**Task description**
Copy exactly the lines of the data below that run from the line holding "decodeTableWord 32 0xC0228005" through the line holding "decodeTableWord 32 0x042219CD", both ends included.
◇ ◇ ◇ ◇ ◇
-- ==== Sys2Proof/Tests/Slice0.lean ====
section
/-! SUPPORT. The model's own tests: what `wellFormed` refuses, the decoding of every instruction from a word written out
in the spec or by hand from its tables, single instructions and single cycles on small states, and for every obligation
with hypotheses a state and operands that meet them. -/

namespace Sys2Proof.Tests

open Sys2Proof Sys2Proof.Machine

/-! ## Ill-formed instructions (R28) -/

theorem test_illformed_addd : (Instr.addd 31 0 0).wellFormed = false ∧ (Instr.addd 0 31 0).wellFormed = false ∧
    (Instr.addd 0 0 31).wellFormed = false ∧ (Instr.addd 30 30 30).wellFormed = true := by decide
theorem test_illformed_subd : (Instr.subd 31 0 0).wellFormed = false ∧ (Instr.subd 0 31 0).wellFormed = false ∧
    (Instr.subd 0 0 31).wellFormed = false ∧ (Instr.subd 30 30 30).wellFormed = true := by decide
theorem test_illformed_multd : (Instr.multd 31 0 0).wellFormed = false ∧ (Instr.multd 0 31 0).wellFormed = false ∧
    (Instr.multd 0 0 31).wellFormed = false ∧ (Instr.multd 30 30 30).wellFormed = true := by decide
theorem test_illformed_divd : (Instr.divd 31 0 0).wellFormed = false ∧ (Instr.divd 0 31 0).wellFormed = false ∧
    (Instr.divd 0 0 31).wellFormed = false ∧ (Instr.divd 30 30 30).wellFormed = true := by decide
theorem test_illformed_eqd : (Instr.eqd 31 0).wellFormed = false ∧ (Instr.eqd 0 31).wellFormed = false ∧
    (Instr.eqd 30 29).wellFormed = true := by decide
theorem test_illformed_ned : (Instr.ned 31 0).wellFormed = false ∧ (Instr.ned 0 31).wellFormed = false ∧
    (Instr.ned 30 29).wellFormed = true := by decide
theorem test_illformed_ltd : (Instr.ltd 31 0).wellFormed = false ∧ (Instr.ltd 0 31).wellFormed = false ∧
    (Instr.ltd 30 29).wellFormed = true := by decide
theorem test_illformed_gtd : (Instr.gtd 31 0).wellFormed = false ∧ (Instr.gtd 0 31).wellFormed = false ∧
    (Instr.gtd 30 29).wellFormed = true := by decide
theorem test_illformed_led : (Instr.led 31 0).wellFormed = false ∧ (Instr.led 0 31).wellFormed = false ∧
    (Instr.led 30 29).wellFormed = true := by decide
theorem test_illformed_ged : (Instr.ged 31 0).wellFormed = false ∧ (Instr.ged 0 31).wellFormed = false ∧
    (Instr.ged 30 29).wellFormed = true := by decide
theorem test_illformed_ld : (Instr.ld 31 0 0).wellFormed = false ∧ (Instr.ld 30 31 0).wellFormed = true := by decide
theorem test_illformed_sd : (Instr.sd 31 0 0).wellFormed = false ∧ (Instr.sd 30 31 0).wellFormed = true := by decide

/-! ## Decoding: for each instruction a word of its rule, or, where the rule writes none, its row of the table with
other bits set in the fields it ignores -/

theorem test_decode_nop :
    decodeTableWord 32 0x002219C0 = some .nop := by decide
theorem test_decode_register_alu_a :
    decodeTableWord 32 0x00221820 = some (.add 3 1 2) ∧
    decodeTableWord 32 0x00221821 = some (.addu 3 1 2) ∧
    decodeTableWord 32 0x00221822 = some (.sub 3 1 2) ∧
    decodeTableWord 32 0x00221823 = some (.subu 3 1 2) ∧
    decodeTableWord 32 0x00221824 = some (.and 3 1 2) ∧
    decodeTableWord 32 0x00221825 = some (.or 3 1 2) ∧
    decodeTableWord 32 0x00221826 = some (.xor 3 1 2) ∧
    decodeTableWord 32 0x00221804 = some (.sll 3 1 2) ∧
    decodeTableWord 32 0x00221806 = some (.srl 3 1 2) ∧
    decodeTableWord 32 0x00221807 = some (.sra 3 1 2) ∧
    decodeTableWord 32 0x00221828 = some (.seq 3 1 2) := by decide
theorem test_decode_register_alu_b :
    decodeTableWord 32 0x00221829 = some (.sne 3 1 2) ∧
    decodeTableWord 32 0x0022182A = some (.slt 3 1 2) ∧
    decodeTableWord 32 0x0022182B = some (.sgt 3 1 2) ∧
    decodeTableWord 32 0x0022182C = some (.sle 3 1 2) ∧
    decodeTableWord 32 0x0022182D = some (.sge 3 1 2) := by decide
theorem test_decode_immediate_alu_a :
    decodeTableWord 32 0x20010005 = some (.addi 1 0 0x5) ∧
    decodeTableWord 32 0x2422FFFF = some (.addui 2 1 0xFFFF) ∧
    decodeTableWord 32 0x28220005 = some (.subi 2 1 0x5) ∧
    decodeTableWord 32 0x2C22FFFF = some (.subui 2 1 0xFFFF) ∧
    decodeTableWord 32 0x3022FFFF = some (.andi 2 1 0xFFFF) ∧
    decodeTableWord 32 0x34220005 = some (.ori 2 1 0x5) ∧
    decodeTableWord 32 0x3822FFFF = some (.xori 2 1 0xFFFF) ∧
    decodeTableWord 32 0x3C021234 = some (.lhi 2 0x1234) ∧
    decodeTableWord 32 0x50220005 = some (.slli 2 1 0x5) ∧
    decodeTableWord 32 0x58220005 = some (.srli 2 1 0x5) ∧
    decodeTableWord 32 0x5C220005 = some (.srai 2 1 0x5) := by decide
theorem test_decode_immediate_alu_b :
    decodeTableWord 32 0x6022FFFF = some (.seqi 2 1 0xFFFF) ∧
    decodeTableWord 32 0x64220005 = some (.snei 2 1 0x5) ∧
    decodeTableWord 32 0x68220005 = some (.slti 2 1 0x5) ∧
    decodeTableWord 32 0x6C22FFFF = some (.sgti 2 1 0xFFFF) ∧
    decodeTableWord 32 0x70220005 = some (.slei 2 1 0x5) ∧
    decodeTableWord 32 0x74220005 = some (.sgei 2 1 0x5) := by decide
theorem test_decode_register_fpu_a :
    decodeTableWord 32 0x04443000 = some (.addf 6 2 4) ∧
    decodeTableWord 32 0x04443001 = some (.subf 6 2 4) ∧
    decodeTableWord 32 0x04443002 = some (.multf 6 2 4) ∧
    decodeTableWord 32 0x04443003 = some (.divf 6 2 4) ∧
    decodeTableWord 32 0x04443004 = some (.addd 6 2 4) ∧
    decodeTableWord 32 0x04443005 = some (.subd 6 2 4) ∧
    decodeTableWord 32 0x04443006 = some (.multd 6 2 4) ∧
    decodeTableWord 32 0x04443007 = some (.divd 6 2 4) ∧
    decodeTableWord 32 0x0444300E = some (.mult 6 2 4) ∧
    decodeTableWord 32 0x0444300F = some (.div 6 2 4) ∧
    decodeTableWord 32 0x04440010 = some (.eqf 2 4) := by decide
theorem test_decode_register_fpu_b :
    decodeTableWord 32 0x04440011 = some (.nef 2 4) ∧
    decodeTableWord 32 0x04440012 = some (.ltf 2 4) ∧
    decodeTableWord 32 0x04440013 = some (.gtf 2 4) ∧
    decodeTableWord 32 0x04440014 = some (.lef 2 4) ∧
    decodeTableWord 32 0x04440015 = some (.gef 2 4) ∧
    decodeTableWord 32 0x04440018 = some (.eqd 2 4) ∧
    decodeTableWord 32 0x04440019 = some (.ned 2 4) ∧
    decodeTableWord 32 0x0444001A = some (.ltd 2 4) ∧
    decodeTableWord 32 0x0444001B = some (.gtd 2 4) ∧
    decodeTableWord 32 0x0444001C = some (.led 2 4) ∧
    decodeTableWord 32 0x0444001D = some (.ged 2 4) := by decide
theorem test_decode_load :
    decodeTableWord 32 0x80220008 = some (.lb 2 1 0x8) ∧
    decodeTableWord 32 0x90220008 = some (.lbu 2 1 0x8) ∧
    decodeTableWord 32 0x84220008 = some (.lh 2 1 0x8) ∧
    decodeTableWord 32 0x94220008 = some (.lhu 2 1 0x8) ∧
    decodeTableWord 32 0x8C22FFFC = some (.lw 2 1 0xFFFC) ∧
    decodeTableWord 32 0x98220008 = some (.lf 2 1 0x8) ∧
    decodeTableWord 32 0x9C220008 = some (.ld 2 1 0x8) := by decide
theorem test_decode_store :
    decodeTableWord 32 0xA0220008 = some (.sb 2 1 0x8) ∧
    decodeTableWord 32 0xA4220008 = some (.sh 2 1 0x8) ∧
    decodeTableWord 32 0xAC220008 = some (.sw 2 1 0x8) ∧
    decodeTableWord 32 0xB8220008 = some (.sf 2 1 0x8) ∧
    decodeTableWord 32 0xBC220008 = some (.sd 2 1 0x8) := by decide
theorem test_decode_branch :
    decodeTableWord 32 0x10200008 = some (.beqz 1 0x8) ∧
    decodeTableWord 32 0x1420FFF4 = some (.bnez 1 0xFFF4) ∧
    decodeTableWord 32 0x18000008 = some (.bfpt 0x8) ∧
    decodeTableWord 32 0x1C000008 = some (.bfpf 0x8) := by decide
theorem test_decode_jump :
    decodeTableWord 32 0x08000008 = some (.j 0x8) ∧
    decodeTableWord 32 0x0C000010 = some (.jal 0x10) := by decide
theorem test_decode_trap :
    decodeTableWord 32 0x44000000 = some .trap := by decide
theorem test_decode_unimplemented_a :
    decodeTableWord 32 0x40000000 = some .rfe ∧
    decodeTableWord 32 0x4BE00000 = some .jr ∧
    decodeTableWord 32 0x4CA00000 = some .jalr ∧
    decodeTableWord 32 0x00201030 = some .movi2s ∧
    decodeTableWord 32 0x00201031 = some .movs2i ∧
    decodeTableWord 32 0x002219D0 = some .sequ ∧
    decodeTableWord 32 0x002219D1 = some .sneu ∧
    decodeTableWord 32 0x002219D2 = some .sltu ∧
    decodeTableWord 32 0x002219D3 = some .sgtu ∧
    decodeTableWord 32 0x002219D4 = some .sleu ∧
    decodeTableWord 32 0x002219D5 = some .sgeu := by decide
theorem test_decode_unimplemented_b :
    decodeTableWord 32 0xC0228005 = some .sequi ∧
    decodeTableWord 32 0xC4228005 = some .sneui ∧
    decodeTableWord 32 0xC8228005 = some .sltui ∧
    decodeTableWord 32 0xCC228005 = some .sgtui ∧
    decodeTableWord 32 0xD0228005 = some .sleui ∧
    decodeTableWord 32 0xD4228005 = some .sgeui ∧
    decodeTableWord 32 0x002219F2 = some .movf ∧
    decodeTableWord 32 0x002219F3 = some .movd ∧
    decodeTableWord 32 0x002219F4 = some .movfp2i ∧
    decodeTableWord 32 0x002219F5 = some .movi2fp ∧
    decodeTableWord 32 0x042219C8 = some .cvtf2d := by decide
theorem test_decode_unimplemented_c :
    decodeTableWord 32 0x042219C9 = some .cvtf2i ∧
    decodeTableWord 32 0x042219CA = some .cvtd2f ∧
    decodeTableWord 32 0x042219CB = some .cvtd2i ∧
    decodeTableWord 32 0x042219CC = some .cvti2f ∧
    decodeTableWord 32 0x042219CD = some .cvti2d ∧
    decodeTableWord 32 0x042219D6 = some .multu ∧
    decodeTableWord 32 0x042219D7 = some .divu := by decide
theorem test_decode_unassigned : decode [0, 0, 0, 0x54] = .unassigned 0x54000000 ∧ decodeTableWord 32 0x54000000 = none ∧
    classOf 0x54000000 = .unimplemented := by decide
theorem test_decode_truncated : decode [1, 2, 3] = .truncated := by decide

/-! ## Single instructions: the examples of the rules -/

/-- A small machine: 256 bytes, the given registers, slots and bytes, `PC` at 16. -/
def small (regs fregs : List (Reg × Word)) (bytes : List Byte) : State :=
  let s := State.resetWith { Configuration.sample with memSize := 256 } (storeBytes [] 128 bytes) 16
  fregs.foldl (fun s p => s.writeF p.1 p.2) (regs.foldl (fun s p => s.writeReg p.1 p.2) s)

/-- What a completed instruction leaves, as a function of the next state. -/
def after {α : Type} (o : Host.Outcome State Fault Refusal) (f : State → α) : Option α :=
  match o with
  | .next t => some (f t)
  | _ => none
◇ ◇ ◇ ◇ ◇
**Output for this exercise**
    decodeTableWord 32 0xC0228005 = some .sequi ∧
    decodeTableWord 32 0xC4228005 = some .sneui ∧
    decodeTableWord 32 0xC8228005 = some .sltui ∧
    decodeTableWord 32 0xCC228005 = some .sgtui ∧
    decodeTableWord 32 0xD0228005 = some .sleui ∧
    decodeTableWord 32 0xD4228005 = some .sgeui ∧
    decodeTableWord 32 0x002219F2 = some .movf ∧
    decodeTableWord 32 0x002219F3 = some .movd ∧
    decodeTableWord 32 0x002219F4 = some .movfp2i ∧
    decodeTableWord 32 0x002219F5 = some .movi2fp ∧
    decodeTableWord 32 0x042219C8 = some .cvtf2d := by decide
theorem test_decode_unimplemented_c :
    decodeTableWord 32 0x042219C9 = some .cvtf2i ∧
    decodeTableWord 32 0x042219CA = some .cvtd2f ∧
    decodeTableWord 32 0x042219CB = some .cvtd2i ∧
    decodeTableWord 32 0x042219CC = some .cvti2f ∧
    decodeTableWord 32 0x042219CD = some .cvti2d ∧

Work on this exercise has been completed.